Often expressed as a mathematical formula, the Q factor represents the efficiency of a given capacitor in terms of its rate of energy loss.
In theory, a “perfect” capacitor would exhibit no loss and discharge a full energy transfer, however, in the real world they will always exhibit some amount of loss.
The higher this energy loss, the more heat is generated within the capacitor and this needs to be dissipated or cooled.
For low power applications this heat is insignificant. For higher power applications, however, capacitors running hot can damage nearby components and, in extreme cases, de-solder parts from the circuit board.
Energy losses can increase significantly at higher frequencies leading to other performance issues even in low power circuits.Reduced receiver sensitivity and link budget can sometimes be correlated to higher loss capacitors.
For this reason, high power RF applications typically require High-Q capacitors, which are characterised as having ultra-low equivalent series resistance (ESR).In addition to minimising energy loss, High-Q capacitors reduce thermal noise caused by ESR to assist in maintaining the desired signal-to-noise ratios.
Above: Johanson High-Q capacitors |
Not all High-Q capacitors are created equal.Far from an absolute, it turns out that High-Q capacitors can be quite relative, varying in performance based on their design, manufacturing, quality control and even on the type of performance testing employed.
Further muddying the water, manufacturers use numerous terms to reference their High-Q capacitors, including: “High-Q”, “Ultra-High-Q”, “Low Loss”, and “RF Capacitors”.
“In many ways, ‘High-Q’ is a relative term,” suggests Scott Horton of Johanson Technology, a manufacturer of multi-layer ceramic High Q capacitors.
“It may seem like every [capacitor] manufacturer has a High-Q product, but the performance of the parts in the circuit can be quite different.”
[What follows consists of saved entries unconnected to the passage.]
/-! ### ns and nr (R37, R38) -/

/-- Every rule that names neither OPEN, R213 nor R244 leaves ns. -/
theorem took_ns {i : Instr} (h : Took i s t) :
    t.ns = s.ns ∨ t.ns = 0#1 ∧ TakesOpen i s ∨ t.ns = 0#1 ∧ s.phase = .tSetup ∧ i = .ctlUa ∧ t.phase = .opened ∨
    t.ns = s.ns.flip ∧ s.phase = .tWaitAck ∧ encode i = .ctrl (ctrlRR s.ns.flip) ∧ t.phase = .opened := by
  cases h with
  | openFailed _ _ hi ha | openTx _ hi ha | openRx _ hi ha => exact .inr (.inl ⟨rfl, takesOpen_of_openAccepted hi ha⟩)
  | setupAcknowledged hi hs => exact .inr (.inr (.inl ⟨rfl, hs, hi, rfl⟩))
  | writeAccepted hi hs => exact .inr (.inr (.inr ⟨rfl, hs, hi, rfl⟩))
  | teardownAnswered => simp [teardownAnswered]
  | judged => rw [actOn_eq]; exact .inl rfl
  | _ => exact .inl rfl

/-- What R270 asks of a region: the expected sequence bit, and a payload followed by its checksum. -/
theorem judge_eq_fresh {nr n : Bit} {d p : List Byte} (h : judge nr n d = .fresh p) : n = nr ∧ d = p ++ [pcs p] := by
  unfold judge at h
  split at h
  · cases h
  · rename_i q hq
    split_ifs at h with hc hn
    obtain rfl : d.dropLast = p := by cases h; rfl
    have hpcs : pcs d.dropLast = q := not_not.mp hc
    exact ⟨hn, by rw [hpcs, List.dropLast_append_getLast? q hq]⟩

/-- Every rule that names neither OPEN, R218 nor R270 leaves nr. -/
theorem took_nr {i : Instr} (h : Took i s t) :
    t.nr = s.nr ∨ t.nr = 0#1 ∧ TakesOpen i s ∨ t.nr = 0#1 ∧ s.phase = .rSetup ∧ i = .ctlSet ∧ t.phase = .opened ∨
    t.nr = s.nr.flip ∧ s.phase = .rRead ∧ encode i = .ctrl (ctrlI s.nr) ∧ t.phase = .opened ∧
      ∃ p, destuff s.par s.parser.raw s.par.dstCap = .ok (p ++ [pcs p]) := by
  cases h with
  | openFailed _ _ hi ha | openTx _ hi ha | openRx _ hi ha => exact .inr (.inl ⟨rfl, takesOpen_of_openAccepted hi ha⟩)
  | setupReceived hi hs => exact .inr (.inr (.inl ⟨rfl, hs, hi, rfl⟩))
  | judged n d hi hs hd =>
    cases hj : judge s.nr n d with
    | fresh p =>
      obtain ⟨rfl, rfl⟩ := judge_eq_fresh hj
      exact .inr (.inr (.inr ⟨rfl, hs, hi, rfl, p, hd⟩))
    | reject | corrupt | duplicate => exact .inl rfl
  | teardownAnswered => simp [teardownAnswered]
  | _ => exact .inl rfl

theorem pc_of_frame {b c : Byte} {i : Instr} (hb : decodeCtrl b = .ok i) (hi : encode i = .ctrl c) : b = c := by
  simpa using (decodeCtrl_encode hb).symm.trans hi

theorem ctrlRR_flip (n : Bit) : ctrlRR n.flip = if n = 0#1 then 0x85#8 else 0x05#8 := by revert n; decide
Most MLCC capacitors publish ESR performance values online.However, the performance claims should be viewed with some caution, says Horton.
Conducted in laboratory settings, ESR tests are most often derived by one of two methods: utilising vector network analysers (VNAs) or resonant lines.
High-Q E series capacitors from Johanson |
The accuracy of this data is limited by set-up and calibration of these systems.
When measuring capacitor Q on a network analyser, the configuration and calibration are critical to ensure meaningful data is collected.Not all measurements on VNAs are equally valid and in fact poorly calibrated VNAs can yield wildly inaccurate results.
A more reliable method of testing the Q of capacitors is well established Resonant Lines systems. The Boonton 34A resonant line has been the de facto standard in the industry for decades.
Many companies look to publish ESR performance data from a Boonton 34A resonant line online.Since this method depends on the frequency accuracy of a signal generator and a very stable resonant line, measurements can be made with extreme precision that is repeatable over time.
“I would tend to believe those relative results,” says Horton.
Consistent manufacturing
Another area that can affect the ESR of a High-Q capacitor is the manufacturing process.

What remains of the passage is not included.